Collected data
== Segment start ==
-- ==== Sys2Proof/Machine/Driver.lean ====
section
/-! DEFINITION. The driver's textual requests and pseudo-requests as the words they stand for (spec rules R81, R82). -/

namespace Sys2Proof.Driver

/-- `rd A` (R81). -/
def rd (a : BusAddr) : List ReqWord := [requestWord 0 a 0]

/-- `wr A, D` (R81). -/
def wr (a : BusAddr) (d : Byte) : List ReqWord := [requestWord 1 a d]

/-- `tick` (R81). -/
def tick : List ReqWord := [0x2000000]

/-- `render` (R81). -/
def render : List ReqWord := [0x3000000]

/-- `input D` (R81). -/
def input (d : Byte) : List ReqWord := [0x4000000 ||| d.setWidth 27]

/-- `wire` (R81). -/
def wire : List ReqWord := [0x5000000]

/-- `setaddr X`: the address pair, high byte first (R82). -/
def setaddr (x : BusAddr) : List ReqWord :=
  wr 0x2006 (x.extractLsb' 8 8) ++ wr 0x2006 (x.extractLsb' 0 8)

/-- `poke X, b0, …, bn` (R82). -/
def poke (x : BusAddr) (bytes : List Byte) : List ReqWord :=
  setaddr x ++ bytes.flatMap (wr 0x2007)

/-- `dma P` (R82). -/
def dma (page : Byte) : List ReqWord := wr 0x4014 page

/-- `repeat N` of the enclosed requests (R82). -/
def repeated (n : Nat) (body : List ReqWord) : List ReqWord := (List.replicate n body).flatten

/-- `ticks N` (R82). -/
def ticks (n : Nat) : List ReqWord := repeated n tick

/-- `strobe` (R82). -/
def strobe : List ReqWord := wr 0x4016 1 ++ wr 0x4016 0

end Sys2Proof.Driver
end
== Segment end ==
**What you have to do**
The line containing "requests (R82). -/" and every line after it, through the last one above, should be written out word for word.

**Task solution**
/-- `repeat N` of the enclosed requests (R82). -/
def repeated (n : Nat) (body : List ReqWord) : List ReqWord := (List.replicate n body).flatten

/-- `ticks N` (R82). -/
def ticks (n : Nat) : List ReqWord := repeated n tick

/-- `strobe` (R82). -/
def strobe : List ReqWord := wr 0x4016 1 ++ wr 0x4016 0

end Sys2Proof.Driver
end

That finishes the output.